Klean has also partnered with H2Core Systems, a maker of containerized green hydrogen production plants, and Enapter, an electrolyzer manufacturer. The company will install a 1 MW electrolyzer unit at the Boardman facility, with the green hydrogen used to upgrade recovered fuel oil and pyrolysis oil into e-fuels that meet California’s Low Carbon Fuels Standards.

“We were exploring how we could improve the quality of the tire pyrolysis oil so that it could enter the LCFS market in California,” he said, “because there are significant carbon credits and tax incentives associated with the improved product.”

The company received proposals from industrial gas companies to bring hydrogen to the Boardman facility that were not feasible, and Klean opted for producing electrolytic hydrogen on site in part due to the abundance of low-cost hydroelectric power and water from the nearby Columbia River.

Addressable market

Discussing Klean’s addressable market for waste-to-energy projects, Klinkhamer points to Japan as an example of a comparable “mature” market.

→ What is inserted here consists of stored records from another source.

-- ==== Sys2Proof/Machine/GroupOps.lean ====
section
/-! DEFINITION. Telemetry groups on a Fyster: slots, roles, arm descriptors, the ledger and the metric table (R251 to R266,
R274). -/

namespace Sys2Proof.Machine

/-! ### Group slots and roles (R252, R262) -/

/-- The group in a slot. -/
def Fyster.grp (f : Fyster) (g : Nat) : Option Grp := tfind f.red.groups g

/-- Fyster with a group slot replaced. -/
def Fyster.setGrp (f : Fyster) (g : Nat) (x : Grp) : Fyster := { f with red := { f.red with groups := tset f.red.groups g x } }

/-- A role of a group: level 0 L1, 1 L2, 2 L3. -/
def Grp.role (x : Grp) (level : Nat) (standby : Bool) : Option Role :=
  x.roles.find? fun r => r.level == level && r.standby == standby

/-- The role of a level that this Fyster holds or stands by for. -/
def Grp.roleAt (x : Grp) (level : Nat) : Option Role :=
  match x.roles.find? fun r => r.level == level && r.holder with
  | some r => some r
  | none => x.roles.find? fun r => r.level == level

/-- The role of a level that this Fyster holds now. -/
def Grp.held (x : Grp) (level : Nat) : Option Role := x.roles.find? fun r => r.level == level && r.holder

/-- A group with one role replaced. -/
def Grp.setRole (x : Grp) (r : Role) : Grp :=
  { x with roles := modFirst (fun y => y.level == r.level && y.standby == r.standby && y.index == r.index && y.section_ == r.section_)
                      (fun _ => r) x.roles }

/-- ROLES (R286). -/
def Grp.roleBits (x : Grp) : Nat := x.roles.foldl (fun n r => setBit n (2 * r.level + b2n r.standby) true) 0

/-- The slot holds a group: any state but RELEASED. -/
def Grp.live (x : Grp) : Bool := x.state != 0

/-- GROUP_ID of a group slot, 0 where none is held. -/
def Fyster.groupId (f : Fyster) (g : Nat) : Nat :=
  match f.grp g with
  | some x => if x.live then x.id else 0
  | none => 0

/-- The group slot of a GROUP_ID. -/
def Fyster.slotOf (f : Fyster) (id : Nat) : Option Nat :=
  (f.red.groups.find? fun e => decide (e.1 < 64) && e.2.live && e.2.id == id).map (·.1)

/-! ### The ledger (R261 to R266) -/

/-- Offset of the area of group slot `g` in the ledger region. -/
def areaOf (g : Nat) : Nat := 2097152 + g * 268435456

/-- Offset of the area of a role: level 0 L1, 1 L2, 2 L3. -/
def roleArea (g level : Nat) : Nat := areaOf g + (if level = 0 then 0 else if level = 1 then 1048576 else 134217728)

/-- Size of the area of a role. -/
def roleSize (level : Nat) : Nat := if level = 0 then 1048576 else if level = 1 then 133169152 else 134217728

/-- Offset of a down sub-slot in the area of a role (R262). -/
def downOfs (level k : Nat) : Nat := (if level = 0 then 65536 else 524288) + 256 * k

/-- Offset of an up sub-slot of child `c` in a parent's area. -/
def upOfs (c k : Nat) : Nat := 532480 + (2 * c + k) * 64

/-- Offset of the peer slot in an area of level 1 or 2; the peer table of an L1 area holds entry `i` at 64 `i`. -/
def peerOfs (level i : Nat) : Nat := if level = 0 then 69632 + 64 * i else 528384

/-- Bytes of Fyster's own ledger region. -/
def Fyster.ledger (f : Fyster) (ofs n : Nat) : List Byte := memRead f.red.ledger ofs n

/-- Fyster with bytes of its own ledger region written. -/
def Fyster.putLedger (f : Fyster) (ofs : Nat) (bs : List Byte) : Fyster :=
  { f with red := { f.red with ledger := memWrite f.red.ledger ofs bs } }

/-- Tray index of this Fyster. -/
def Fyster.tray (f : Fyster) : Nat := f.rd 0x1001 1 % 8192

/-- The tray index of a tray named as a DIE value (R62, R274). -/
def trayOf (die : Nat) : Nat := die % 8192

/-- A plain write into the ledger of tray `tray` at base address `base` (R14): into the own ledger when it is this tray's,
otherwise over the hall fabric; `id`: 0 for a write whose completion nobody waits for. -/
def Fyster.remote (f : Fyster) (tray base ofs : Nat) (bs : List Byte) (id : Nat) : Fyster :=
  if tray = f.tray then f.putLedger ofs bs else f.emit (.fabric tray id (base + ofs) bs)

/-! ### Arm descriptors (R274) -/

/-- GROUP_ID. -/
def dGroup (d : List Byte) : Nat := fieldAt d 0 4

/-- ARM_SERIAL. -/
def dSerial (d : List Byte) : Nat := fieldAt d 4 4

/-- DKIND. -/
def dKind (d : List Byte) : Nat := fieldAt d 8 1

/-- GSLOT. -/
def dSlot (d : List Byte) : Nat := fieldAt d 9 1

/-- DIST is RELAYED. -/
def dRelayed (d : List Byte) : Bool := fieldAt d 10 1 == 1

/-- MEMB_EPOCH. -/
def dMemb (d : List Byte) : Nat := fieldAt d 12 4

/-- E in ns. -/
def dEff (d : List Byte) : Nat := time96 d 16

/-- PERIOD_NS. -/
def dPeriod (d : List Byte) : Nat := fieldAt d 28 8

/-- PHASE_NS. -/
def dPhase (d : List Byte) : Nat := fieldAt d 36 8

/-- NMETRIC. -/
def dMetrics (d : List Byte) : Nat := fieldAt d 44 2

/-- NL2. -/
def dNl2 (d : List Byte) : Nat := fieldAt d 46 2

/-- ROOT: tray of the L3 holder, or ROOT_SB: of its standby. -/
def dRoot (d : List Byte) (standby : Bool) : Nat := trayOf (fieldAt d (if standby then 52 else 48) 4)

/-- ROOT_BASE or ROOT_SB_BASE. -/
def dRootBase (d : List Byte) (standby : Bool) : Nat := fieldAt d (if standby then 64 else 56) 8

/-- Bytes of one slot: header and aggregates (R262). -/
def slotBytes (n : Nat) : Nat := 64 + 1152 * n

/-- S rounded up to 4 KiB. -/
def slotAl (n : Nat) : Nat := ceilDiv (slotBytes n) 4096 * 4096

/-- Frames F of a period (R262). -/
def frames (period : Nat) : Nat := if period = 0 then 2 else min 12 (ceilDiv 1000000 period + 2)

/-- A tray entry of a section (R274). -/
structure TrayEntry where
  tray    : Nat
  mask    : Nat
  base    : Nat
  sb      : Nat
  sbBase  : Nat
deriving DecidableEq, Repr

/-- An L2 section (R274). -/
structure Section where
  tray   : Nat
  sb     : Nat
  base   : Nat
  sbBase : Nat
  trays  : List TrayEntry
deriving DecidableEq, Repr

/-- The tray entries at `ofs`. -/
def trayEntries (d : List Byte) : Nat → Nat → List TrayEntry
  | 0, _ => []
  | n + 1, o =>
    { tray := trayOf (fieldAt d o 4), mask := fieldAt d (o + 4) 4, base := fieldAt d (o + 8) 8, sb := trayOf (fieldAt d (o + 16) 4),
      sbBase := fieldAt d (o + 24) 8 } :: trayEntries d n (o + 32)

/-- The section at `ofs`. -/
def sectionAt (d : List Byte) (o : Nat) : Section :=
  { tray := trayOf (fieldAt d o 4), sb := trayOf (fieldAt d (o + 4) 4), base := fieldAt d (o + 8) 8, sbBase := fieldAt d (o + 16) 8,
    trays := trayEntries d (fieldAt d (o + 24) 2) (o + 32) }

/-- The sections from `ofs` on, as far as the descriptor reaches. -/
def sectionsFrom (d : List Byte) : Nat → Nat → List Section
  | 0, _ => []
  | n + 1, o =>
    if d.length < o + 32 then []
    else sectionAt d o :: sectionsFrom d n (o + 32 + 32 * fieldAt d (o + 24) 2)

/-- Offset of the first section. -/
def dSectionsAt (d : List Byte) : Nat := 128 + 32 * dMetrics d

/-- The sections that a descriptor, or a copy of it, holds. -/
def dSections (d : List Byte) : List Section := sectionsFrom d (dNl2 d) (dSectionsAt d)

/-- Offset of section `i`. -/
def sectionOfs (d : List Byte) : Nat → Nat → Nat
  | 0, o => o
  | i + 1, o => sectionOfs d i (o + 32 + 32 * fieldAt d (o + 24) 2)

/-- A section of the group's descriptor. -/
def Grp.section_ (x : Grp) (i : Nat) : Option Section := (dSections x.desc)[i]?

/-- Tray and LEDGER_BASE of the Fyster that holds the parent of a role, or stands by for it (R262, R263). -/
def Grp.parentOf (x : Grp) (r : Role) (standby : Bool) : Option (Nat × Nat) :=
  if r.level = 0 then (x.section_ r.section_).map fun s => if standby then (s.sb, s.sbBase) else (s.tray, s.base)
  else if r.level = 1 then some (dRoot x.desc standby, dRootBase x.desc standby)
  else none

/-- Where the child role of a Fyster writes in its up sub-slot (R263): the offset in the parent's ledger. -/
def Role.upAt (r : Role) (g : Nat) : Nat := roleArea g (r.level + 1) + upOfs r.index (b2n r.standby)

/-- The children of a role (R263): tray and LEDGER_BASE of each child's holder, and of its standby. -/
def Grp.childTrays (x : Grp) (r : Role) : List ((Nat × Nat) × (Nat × Nat)) :=
  if r.level = 2 then (dSections x.desc).map fun s => ((s.tray, s.base), (s.sb, s.sbBase))
  else if r.level = 1 then
    match x.section_ r.section_ with
    | some s => s.trays.map fun e => ((e.tray, e.base), (e.sb, e.sbBase))
    | none => []
  else []

/-! ### The metric table (R257) -/

/-- A metric of a group. -/
structure Metric where
  id      : Nat
  kind    : Nat
  tile    : Bool
  set     : Nat
  code    : Nat
  res     : Nat
  ntile   : Nat
  offset  : Int
  posA    : Nat
  posB    : Nat
  graph   : Nat
  /-- F32 pattern. -/
  scale   : Nat
  work    : Nat
deriving DecidableEq, Repr

/-- Metric `i` of a descriptor. -/
def dMetric (d : List Byte) (i : Nat) : Metric :=
  let o := 128 + 32 * i
  { id := fieldAt d o 2, kind := fieldAt d (o + 2) 1, tile := fieldAt d (o + 3) 1 == 1, set := fieldAt d (o + 4) 1,
    code := fieldAt d (o + 5) 1, res := fieldAt d (o + 6) 1, ntile := fieldAt d (o + 7) 1, offset := toInt 16 (fieldAt d (o + 8) 2),
    posA := fieldAt d (o + 10) 2, posB := fieldAt d (o + 12) 2, graph := fieldAt d (o + 16) 4, scale := fieldAt d (o + 20) 4,
    work := fieldAt d (o + 24) 1 }

/-- The metrics of a descriptor. -/
def dMetricList (d : List Byte) : List Metric := (List.range (dMetrics d)).map (dMetric d)

/-- The entry of a metric breaks R257; `scope`: its SCOPE byte. -/
def metricBad (m : Metric) (scope : Nat) : Bool :=
  decide (4095 < m.id) || m.kind == 0 || decide (6 < m.kind) || decide (1 < scope) || (m.tile && (m.kind == 4 || m.kind == 5)) ||
    (decide (m.kind ≤ 3) && decide (15 < m.set)) || (m.kind != 4 && m.code != 0) || decide (3 < m.res) ||
    (if m.tile && decide (m.kind ≤ 3) then m.ntile == 0 || decide (72 < m.ntile) else m.ntile != 0) ||
    !fp32.isFin m.scale || fp32.sign m.scale || fp32.abs m.scale == 0

/-- Values that one die gives at an instant. -/
def Metric.values (m : Metric) : Nat := if m.tile then (if m.kind ≤ 3 then m.ntile else 72) else 1

/-- s of a metric (R257). -/
def Metric.s (m : Metric) : Nat := 8 * 2 ^ m.res

/-! ### TL ports and dies -/

/-- DIE value of the TU on a TL port (R62). -/
def Fyster.dieOf (f : Fyster) (p : Nat) : Nat := f.rd 0x1010 (p + 1) % 2 ^ 18

/-- The TL port of a DIE value. -/
def Fyster.portOfDie (f : Fyster) (die : Nat) : Option Nat :=
  if bitOf die 31 then none else (List.range 32).find? fun p => f.dieOf p == die % 2 ^ 18

/-- This tray's entry in a descriptor, with section and position (R263). -/
def findTray (secs : List Section) (tray : Nat) : Option (Nat × Nat × TrayEntry) :=
  let all := secs.zipIdx.flatMap fun (s : Section × Nat) => s.1.trays.zipIdx.map fun (e : TrayEntry × Nat) => (s.2, e.2, e.1)
  all.find? fun x => x.2.2.tray == tray

/-- Member TL ports of a group on this tray. -/
def Fyster.members (f : Fyster) (x : Grp) : List Nat :=
  match findTray (dSections x.desc) f.tray with
  | some e => (List.range 32).filter fun p => bitOf e.2.2.mask p
  | none => []

end Sys2Proof.Machine
end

Japan, an island nation of 126 million people, has built roughly 5,000 resource recovery, waste-to-energy plants of various scopes and designations, he notes. For comparison, the United Kingdom – another island nation of 67 million people – has just 20 waste-to-energy plants.

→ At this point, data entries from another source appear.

-- ==== Sys2Proof/Machine/SumacOps.lean ====
section
/-! DEFINITION. Sumac: the LZW block format (R223 to R226) and the TU's intake (R197, R228, R449). -/

namespace Sys2Proof.Machine

/-! ### The compressor (R223 to R225) -/

/-- Width of code i (R224). -/
def codeWidth (i : Nat) : Nat := min 16 (max 9 (Nat.log2 (257 + i) + 1))

/-- The compressor between input bytes: dictionary by prefix code × 256 + byte, entries defined, codes written newest
first, the present string's code. -/
structure Lzw where
  dict : Tab Nat
  next : Nat
  codes : List Nat
  cur  : Nat
deriving DecidableEq, Repr

/-- One further input byte (R225). A block ends long before a window of 4,096 bytes has passed with a full dictionary, so
window_poor is never true and no RESET is written. -/
def Lzw.step (z : Lzw) (b : Byte) : Lzw :=
  let k := z.cur * 256 + b.toNat
  match tfind z.dict k with
  | some c => { z with cur := c }
  | none =>
    { dict := if z.next ≤ 65535 then tset z.dict k z.next else z.dict
      next := if z.next ≤ 65535 then z.next + 1 else z.next
      codes := z.cur :: z.codes
      cur := b.toNat }

/-- The codes of an input (R225), END included. -/
def lzwCodes : List Byte → List Nat
  | [] => [257]
  | b :: r =>
    let z := r.foldl Lzw.step { dict := [], next := 258, codes := [], cur := b.toNat }
    (257 :: z.cur :: z.codes).reverse

/-- The body of an LZW block: codes packed least significant bit first, padded to a whole byte. -/
def lzwBody (input : List Byte) : List Byte :=
  let cs := (lzwCodes input).zipIdx.map fun ci => (ci.1, codeWidth ci.2)
  leBytes (ceilDiv (sumBy (·.2) cs) 8) (packNat cs)

/-- A block without its trailer (R223): BKIND and body. -/
def sumacHead (kind bseq : Nat) (input body : List Byte) : List Byte :=
  let pad := (8 - (16 + body.length) % 8) % 8
  let len8 := (16 + body.length + pad) / 8
  leBytes 12 (packNat [(kind, 8), (0, 8), (len8, 16), (input.length, 32), (bseq, 32)]) ++ body ++ List.replicate pad 0

/-- A whole block with its CRC-32C trailer (R223, R225): `plain`: STORED only; `fallback`: the self-check failed (R227). -/
def sumacBlock (plain fallback : Bool) (bseq : Nat) (input : List Byte) : List Byte :=
  let z := lzwBody input
  let h := if plain then sumacHead 2 bseq input input
    else if input.length < z.length then sumacHead 2 bseq input input
    else if fallback then sumacHead 3 bseq input input
    else sumacHead 1 bseq input z
  h ++ leBytes 4 (crc32c h)

/-- BKIND of a block. -/
def blockKind (block : List Byte) : Nat := fieldAt block 0 1

/-- Fragments of at most 4,096 bytes with FIRST and LAST (R228). -/
def fragments (block : List Byte) : List (List Word × Bool × Bool) :=
  let n := ceilDiv block.length 4096
  (List.range n).map fun i => (allWords (slice block (4096 * i) 4096), i == 0, i + 1 == n)

/-! ### The TU's intake (R197, R228, R449) -/

/-- ULEN of the open block. -/
def SumacTu.ulen (z : SumacTu) : Nat := sumBy (fun q => q.r.bytes) z.block

/-- The open block is closed (R228). -/
def Tu.sumacClose (t : Tu) : Tu :=
  if t.sumac.block.isEmpty then t
  else { t with sumac := { t.sumac with closed := t.sumac.closed ++ [t.sumac.block], block := [] } }

/-- The record that Sumac takes next: readout chains before window records (R197). -/
def Tu.sumacNext (t : Tu) : Option Rec :=
  match t.exp.readout with
  | q :: _ => some q.r
  | [] => t.win.recs.head?.map (·.r)

/-- The next record leaves its queue: DRAIN_PTR advances (R147, R197). -/
def Tu.sumacPop (t : Tu) : Tu :=
  match t.exp.readout, t.win.recs with
  | _ :: r, _ => { t with exp := { t.exp with readout := r } }
  | [], w :: r => { t with win := { t.win with recs := r, drainPtr := w.pos + w.r.bytes } }
  | [], [] => t

/-- Sumac takes one record if EXPORT admits it (R192, R449) and there is a place: a block that is full waits until the
blocks before it have left (log 30). Answers whether it took one. -/
def Tu.sumacTake (t : Tu) : Tu × Bool :=
  match t.sumacNext with
  | none => (t, false)
  | some r =>
    let full := decide (65520 < t.sumac.ulen + r.bytes)
    if full && !(t.sumac.closed.isEmpty && t.sumac.frags.isEmpty) then (t, false)
    else
      let c := t.charge 6 (10000 + 250 * r.bytes) true
      if c.2 = 0 then
        let t := if full then c.1.sumacClose else c.1
        let t := t.sumacPop
        ({ t with sumac := { t.sumac with
            block := t.sumac.block ++ [{ r := r, act := 6 }]
            opened := if t.sumac.block.isEmpty then t.part.time.now else t.sumac.opened } }, true)
      else (c.1, false)

/-- Sumac takes records while it can. -/
def Tu.sumacFeedN : Nat → Tu → Tu
  | 0, t => t
  | n + 1, t =>
    let x := t.sumacTake
    if x.2 then Tu.sumacFeedN n x.1 else x.1

/-- Sumac takes every record that its budget and space allow now. -/
def Tu.sumacFeed (t : Tu) : Tu := t.sumacFeedN (t.exp.readout.length + t.win.recs.length)

end Sys2Proof.Machine
end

“The opportunity for waste-to-energy in the UK alone is mind boggling,” he said. “There are a thousand opportunities of scope and scale. Nevermind you’ve got an aging, outdated electrical infrastructure, limited landfills, landfill taxes rising – a tsunami of issues, plus the ESG advent.”

A similar opportunity exists in North America, he noted, where there are around 100 waste-to-energy plants for 580 million people. The company is working on additional tire, plastic, and waste-to-energy projects in North America, and also has projects in Australia and Europe.

Hydrogen could be the key to advancing more projects: waste-to-energy plants have typically been hamstrung by a reliance on large utilities to convert energy generated from waste into electricity, which is in turn dependent on transmission. But the plants could instead produce hydrogen, which can be more easily and cost effectively distributed, Klinkhamer said.

“There is now an opportunity to build these same plants, but rather than rely on the electrical side of things where you’re dealing with a utility, to convert that energy into hydrogen and distribute it to the marketplace,” he added.

Hydrogen infrastructure

Klinkhamer says the company is also examining options for participating in a network of companies that could transform the logistics for bringing feedstock to the Boardman facility and taking away the resulting products.

The company has engaged in talks with long-haul truckers as well as refining companies and industrial gas providers about creating a network of hydrogen hubs – akin to a “Tesla network” – that would support transportation logistics.

“It made sense for us to look at opportunities for moving our feedstock via hydrogen-powered vehicles, and also have refueling stations and hydrogen production plants that we build in North America,” he said.

Klean would need seven to 12 different hubs to supply its transportation network, Klinkhamer estimates, while the $350m price tag for the infrastructure stems from the geographic reach of the hubs as well as the sheer volume of hydrogen required for fueling needs.

“With the Inflation Reduction Act, the U.S. has set itself up to be the lowest-cost producer of hydrogen in the world, which will really spur the development of hydrogen logistics for getting hydrogen out,” he said. “And to get to scale, it’s going to require some big investments.”